The Children’s Law Centre has urged the Education Authority (EA) and the Department of Education to grasp the opportunity for meaningful improvements to the special educational needs and disability (SEND) process. The briefing comes at a time when the EA is conducting an internal improvement plan, including input from key stakeholders. It also follows shortly after the Children’s Law Centre submitted a critical response to draft SEND code and regulations.

Watch the committee briefing session

Read the briefing paper

In a briefing to the NI Assembly Education Committee, a number of key areas were identified to ensure improvements are meaningful and achieves positive outcomes. This included the need for meaningful consultation with children, their parents and carers. Other issues raised included the need to focus on early intervention and improve primary decision making, in the knowledge that over 97% of SEND Tribunal appeals achieve a successful outcome.

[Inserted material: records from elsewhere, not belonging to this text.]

/-! ### `writeByte` -/

@[simp] theorem State.writeByte_v (e : Nat) (b : Byte) : (s.writeByte e b).v = s.v := rfl
@[simp] theorem State.writeByte_pc (e : Nat) (b : Byte) : (s.writeByte e b).pc = s.pc := rfl
@[simp] theorem State.writeByte_i (e : Nat) (b : Byte) : (s.writeByte e b).i = s.i := rfl
@[simp] theorem State.writeByte_stack (e : Nat) (b : Byte) : (s.writeByte e b).stack = s.stack := rfl
@[simp] theorem State.writeByte_sp (e : Nat) (b : Byte) : (s.writeByte e b).sp = s.sp := rfl
@[simp] theorem State.writeByte_dt (e : Nat) (b : Byte) : (s.writeByte e b).dt = s.dt := rfl
@[simp] theorem State.writeByte_st (e : Nat) (b : Byte) : (s.writeByte e b).st = s.st := rfl
@[simp] theorem State.writeByte_fb (e : Nat) (b : Byte) : (s.writeByte e b).fb = s.fb := rfl
@[simp] theorem State.writeByte_key (e : Nat) (b : Byte) : (s.writeByte e b).key = s.key := rfl
@[simp] theorem State.writeByte_mem (e : Nat) (b : Byte) : (s.writeByte e b).mem = Memory.write s.params.font s.mem e b := rfl
@[simp] theorem State.writeByte_redraw (e : Nat) (b : Byte) : (s.writeByte e b).redraw = s.redraw := rfl
@[simp] theorem State.writeByte_fault (e : Nat) (b : Byte) : (s.writeByte e b).fault = s.fault := rfl
@[simp] theorem State.writeByte_params (e : Nat) (b : Byte) : (s.writeByte e b).params = s.params := rfl
@[simp] theorem State.writeByte_rndIn (e : Nat) (b : Byte) : (s.writeByte e b).rndIn = s.rndIn := rfl
@[simp] theorem State.writeByte_rndDraw (e : Nat) (b : Byte) : (s.writeByte e b).rndDraw = s.rndDraw := rfl
@[simp] theorem State.writeByte_reg (e : Nat) (b : Byte) (y : Reg) : (s.writeByte e b).reg y = s.reg y := rfl
@[simp] theorem State.writeByte_keyAt (e : Nat) (b : Byte) (k : Fin 16) : (s.writeByte e b).keyAt k = s.keyAt k := rfl
@[simp] theorem State.writeByte_pixel (e : Nat) (b : Byte) (k : Nat) : (s.writeByte e b).pixel k = s.pixel k := rfl
@[simp] theorem State.writeByte_halted (e : Nat) (b : Byte) : (s.writeByte e b).halted = s.halted := rfl
@[simp] theorem State.writeByte_rnd (e : Nat) (b : Byte) : (s.writeByte e b).rnd = s.rnd := rfl

/-! ### `setKeyCell` -/

@[simp] theorem State.setKeyCell_v (j : Fin 16) (c : Bool) : (s.setKeyCell j c).v = s.v := rfl
@[simp] theorem State.setKeyCell_pc (j : Fin 16) (c : Bool) : (s.setKeyCell j c).pc = s.pc := rfl
@[simp] theorem State.setKeyCell_i (j : Fin 16) (c : Bool) : (s.setKeyCell j c).i = s.i := rfl
@[simp] theorem State.setKeyCell_stack (j : Fin 16) (c : Bool) : (s.setKeyCell j c).stack = s.stack := rfl
@[simp] theorem State.setKeyCell_sp (j : Fin 16) (c : Bool) : (s.setKeyCell j c).sp = s.sp := rfl
@[simp] theorem State.setKeyCell_dt (j : Fin 16) (c : Bool) : (s.setKeyCell j c).dt = s.dt := rfl
@[simp] theorem State.setKeyCell_st (j : Fin 16) (c : Bool) : (s.setKeyCell j c).st = s.st := rfl
@[simp] theorem State.setKeyCell_fb (j : Fin 16) (c : Bool) : (s.setKeyCell j c).fb = s.fb := rfl
@[simp] theorem State.setKeyCell_key (j : Fin 16) (c : Bool) : (s.setKeyCell j c).key = s.key.set j.val c := rfl
@[simp] theorem State.setKeyCell_mem (j : Fin 16) (c : Bool) : (s.setKeyCell j c).mem = s.mem := rfl
@[simp] theorem State.setKeyCell_redraw (j : Fin 16) (c : Bool) : (s.setKeyCell j c).redraw = s.redraw := rfl
@[simp] theorem State.setKeyCell_fault (j : Fin 16) (c : Bool) : (s.setKeyCell j c).fault = s.fault := rfl
@[simp] theorem State.setKeyCell_params (j : Fin 16) (c : Bool) : (s.setKeyCell j c).params = s.params := rfl
@[simp] theorem State.setKeyCell_rndIn (j : Fin 16) (c : Bool) : (s.setKeyCell j c).rndIn = s.rndIn := rfl
@[simp] theorem State.setKeyCell_rndDraw (j : Fin 16) (c : Bool) : (s.setKeyCell j c).rndDraw = s.rndDraw := rfl
@[simp] theorem State.setKeyCell_reg (j : Fin 16) (c : Bool) (y : Reg) : (s.setKeyCell j c).reg y = s.reg y := rfl
@[simp] theorem State.setKeyCell_readByte (j : Fin 16) (c : Bool) (a : Nat) : (s.setKeyCell j c).readByte a = s.readByte a := rfl
@[simp] theorem State.setKeyCell_pixel (j : Fin 16) (c : Bool) (k : Nat) : (s.setKeyCell j c).pixel k = s.pixel k := rfl
@[simp] theorem State.setKeyCell_halted (j : Fin 16) (c : Bool) : (s.setKeyCell j c).halted = s.halted := rfl
@[simp] theorem State.setKeyCell_rnd (j : Fin 16) (c : Bool) : (s.setKeyCell j c).rnd = s.rnd := rfl

/-! ### `setIndex` -/

@[simp] theorem State.setIndex_v (w : Word) : (s.setIndex w).v = s.v := rfl
@[simp] theorem State.setIndex_pc (w : Word) : (s.setIndex w).pc = s.pc := rfl
@[simp] theorem State.setIndex_i (w : Word) : (s.setIndex w).i = w := rfl
@[simp] theorem State.setIndex_stack (w : Word) : (s.setIndex w).stack = s.stack := rfl
@[simp] theorem State.setIndex_sp (w : Word) : (s.setIndex w).sp = s.sp := rfl
@[simp] theorem State.setIndex_dt (w : Word) : (s.setIndex w).dt = s.dt := rfl
@[simp] theorem State.setIndex_st (w : Word) : (s.setIndex w).st = s.st := rfl
@[simp] theorem State.setIndex_fb (w : Word) : (s.setIndex w).fb = s.fb := rfl
@[simp] theorem State.setIndex_key (w : Word) : (s.setIndex w).key = s.key := rfl
@[simp] theorem State.setIndex_mem (w : Word) : (s.setIndex w).mem = s.mem := rfl
@[simp] theorem State.setIndex_redraw (w : Word) : (s.setIndex w).redraw = s.redraw := rfl
@[simp] theorem State.setIndex_fault (w : Word) : (s.setIndex w).fault = s.fault := rfl
@[simp] theorem State.setIndex_params (w : Word) : (s.setIndex w).params = s.params := rfl
@[simp] theorem State.setIndex_rndIn (w : Word) : (s.setIndex w).rndIn = s.rndIn := rfl
@[simp] theorem State.setIndex_rndDraw (w : Word) : (s.setIndex w).rndDraw = s.rndDraw := rfl
@[simp] theorem State.setIndex_reg (w : Word) (y : Reg) : (s.setIndex w).reg y = s.reg y := rfl
@[simp] theorem State.setIndex_keyAt (w : Word) (k : Fin 16) : (s.setIndex w).keyAt k = s.keyAt k := rfl
@[simp] theorem State.setIndex_readByte (w : Word) (a : Nat) : (s.setIndex w).readByte a = s.readByte a := rfl
@[simp] theorem State.setIndex_pixel (w : Word) (k : Nat) : (s.setIndex w).pixel k = s.pixel k := rfl
@[simp] theorem State.setIndex_halted (w : Word) : (s.setIndex w).halted = s.halted := rfl
@[simp] theorem State.setIndex_rnd (w : Word) : (s.setIndex w).rnd = s.rnd := rfl

/-! ### `nextRnd` -/

@[simp] theorem State.nextRnd_v : (s.nextRnd).v = s.v := rfl
@[simp] theorem State.nextRnd_pc : (s.nextRnd).pc = s.pc := rfl
@[simp] theorem State.nextRnd_i : (s.nextRnd).i = s.i := rfl
@[simp] theorem State.nextRnd_stack : (s.nextRnd).stack = s.stack := rfl
@[simp] theorem State.nextRnd_sp : (s.nextRnd).sp = s.sp := rfl
@[simp] theorem State.nextRnd_dt : (s.nextRnd).dt = s.dt := rfl
@[simp] theorem State.nextRnd_st : (s.nextRnd).st = s.st := rfl
@[simp] theorem State.nextRnd_fb : (s.nextRnd).fb = s.fb := rfl
@[simp] theorem State.nextRnd_key : (s.nextRnd).key = s.key := rfl
@[simp] theorem State.nextRnd_mem : (s.nextRnd).mem = s.mem := rfl
@[simp] theorem State.nextRnd_redraw : (s.nextRnd).redraw = s.redraw := rfl
@[simp] theorem State.nextRnd_fault : (s.nextRnd).fault = s.fault := rfl
@[simp] theorem State.nextRnd_params : (s.nextRnd).params = s.params := rfl
@[simp] theorem State.nextRnd_rndIn : (s.nextRnd).rndIn = s.rndIn.tail := rfl
@[simp] theorem State.nextRnd_rndDraw : (s.nextRnd).rndDraw = s.rndDraw + 1 := rfl
@[simp] theorem State.nextRnd_reg (y : Reg) : (s.nextRnd).reg y = s.reg y := rfl
@[simp] theorem State.nextRnd_keyAt (k : Fin 16) : (s.nextRnd).keyAt k = s.keyAt k := rfl
@[simp] theorem State.nextRnd_readByte (a : Nat) : (s.nextRnd).readByte a = s.readByte a := rfl
@[simp] theorem State.nextRnd_pixel (k : Nat) : (s.nextRnd).pixel k = s.pixel k := rfl
@[simp] theorem State.nextRnd_halted : (s.nextRnd).halted = s.halted := rfl

/-! ### `tick` -/

@[simp] theorem State.tick_v : (s.tick).v = s.v := rfl
@[simp] theorem State.tick_pc : (s.tick).pc = s.pc := rfl
@[simp] theorem State.tick_i : (s.tick).i = s.i := rfl
@[simp] theorem State.tick_stack : (s.tick).stack = s.stack := rfl
@[simp] theorem State.tick_sp : (s.tick).sp = s.sp := rfl
@[simp] theorem State.tick_dt : (s.tick).dt = tickDown s.dt := rfl
@[simp] theorem State.tick_st : (s.tick).st = tickDown s.st := rfl
@[simp] theorem State.tick_fb : (s.tick).fb = s.fb := rfl
@[simp] theorem State.tick_key : (s.tick).key = s.key := rfl
@[simp] theorem State.tick_mem : (s.tick).mem = s.mem := rfl
@[simp] theorem State.tick_redraw : (s.tick).redraw = s.redraw := rfl
@[simp] theorem State.tick_fault : (s.tick).fault = s.fault := rfl
@[simp] theorem State.tick_params : (s.tick).params = s.params := rfl
@[simp] theorem State.tick_rndIn : (s.tick).rndIn = s.rndIn := rfl
@[simp] theorem State.tick_rndDraw : (s.tick).rndDraw = s.rndDraw := rfl
@[simp] theorem State.tick_reg (y : Reg) : (s.tick).reg y = s.reg y := rfl
@[simp] theorem State.tick_keyAt (k : Fin 16) : (s.tick).keyAt k = s.keyAt k := rfl
@[simp] theorem State.tick_readByte (a : Nat) : (s.tick).readByte a = s.readByte a := rfl
@[simp] theorem State.tick_pixel (k : Nat) : (s.tick).pixel k = s.pixel k := rfl
@[simp] theorem State.tick_halted : (s.tick).halted = s.halted := rfl
@[simp] theorem State.tick_rnd : (s.tick).rnd = s.rnd := rfl

/-! ### `takeFault` -/

@[simp] theorem State.takeFault_v (r : OutOfRange) : (s.takeFault r).v = s.v := rfl
@[simp] theorem State.takeFault_pc (r : OutOfRange) : (s.takeFault r).pc = s.pc := rfl
@[simp] theorem State.takeFault_i (r : OutOfRange) : (s.takeFault r).i = s.i := rfl
@[simp] theorem State.takeFault_stack (r : OutOfRange) : (s.takeFault r).stack = s.stack := rfl
@[simp] theorem State.takeFault_sp (r : OutOfRange) : (s.takeFault r).sp = s.sp := rfl
@[simp] theorem State.takeFault_dt (r : OutOfRange) : (s.takeFault r).dt = s.dt := rfl
@[simp] theorem State.takeFault_st (r : OutOfRange) : (s.takeFault r).st = s.st := rfl
@[simp] theorem State.takeFault_fb (r : OutOfRange) : (s.takeFault r).fb = s.fb := rfl
@[simp] theorem State.takeFault_key (r : OutOfRange) : (s.takeFault r).key = s.key := rfl
@[simp] theorem State.takeFault_mem (r : OutOfRange) : (s.takeFault r).mem = s.mem := rfl
@[simp] theorem State.takeFault_redraw (r : OutOfRange) : (s.takeFault r).redraw = s.redraw := rfl
@[simp] theorem State.takeFault_fault (r : OutOfRange) : (s.takeFault r).fault = ⟨r.kind, wrap16 r.value, s.pc⟩ := rfl
@[simp] theorem State.takeFault_params (r : OutOfRange) : (s.takeFault r).params = s.params := rfl
@[simp] theorem State.takeFault_rndIn (r : OutOfRange) : (s.takeFault r).rndIn = s.rndIn := rfl
@[simp] theorem State.takeFault_rndDraw (r : OutOfRange) : (s.takeFault r).rndDraw = s.rndDraw := rfl
@[simp] theorem State.takeFault_reg (r : OutOfRange) (y : Reg) : (s.takeFault r).reg y = s.reg y := rfl
@[simp] theorem State.takeFault_keyAt (r : OutOfRange) (k : Fin 16) : (s.takeFault r).keyAt k = s.keyAt k := rfl
@[simp] theorem State.takeFault_readByte (r : OutOfRange) (a : Nat) : (s.takeFault r).readByte a = s.readByte a := rfl
@[simp] theorem State.takeFault_pixel (r : OutOfRange) (k : Nat) : (s.takeFault r).pixel k = s.pixel k := rfl
@[simp] theorem State.takeFault_rnd (r : OutOfRange) : (s.takeFault r).rnd = s.rnd := rfl

/-! ### Registers and keys under their own writes -/

@[simp] theorem State.setReg_reg_same (x : Reg) (b : Byte) : (s.setReg x b).reg x = b := by
  simp [State.reg, State.setReg]

theorem State.setReg_reg (x y : Reg) (b : Byte) : (s.setReg x b).reg y = if y = x then b else s.reg y := by
  by_cases h : y = x
  · subst h; simp
  · have : x.val ≠ y.val := fun e => h (Fin.ext e.symm)
    simp [State.reg, State.setReg, h, this]

theorem State.setReg_reg_other (x y : Reg) (b : Byte) (h : y ≠ x) : (s.setReg x b).reg y = s.reg y := by
  simp [State.setReg_reg, h]

theorem State.setKeyCell_keyAt (j k : Fin 16) (c : Bool) :
    (s.setKeyCell j c).keyAt k = if k = j then c else s.keyAt k := by
  by_cases h : k = j
  · subst h; simp [State.keyAt, State.setKeyCell]
  · have : j.val ≠ k.val := fun e => h (Fin.ext e.symm)
    simp [State.keyAt, State.setKeyCell, h, this]

@[simp] theorem State.takeFault_halted (r : OutOfRange) : (s.takeFault r).halted = (r.kind != .none) := rfl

Rachel Hogan, the Children’s Law Centre SEND expert said: “The failings in the system have been largely operational, rather than caused by legal deficiencies. There is a robust legal framework around SEND – compliance is key. The EA and the Department must grasp this opportunity for improvement. It should be meaningful and must benefit those who are impacted by it – children.

“The SEND framework is there for the children & young people who need it. When will their voice be heard? How will they be empowered to participate in driving improvements & monitoring outcomes? This is a key concern if we want to make meaningful improvements. If we listen to those who are impacted – namely children, their parents and carers – then we can go a long way to providing better solutions.

“Those solutions must include a process for identifying unmet need, improving primary evidence-based decision making and a cultural shift in how we treat children with special educational needs and disabilities.”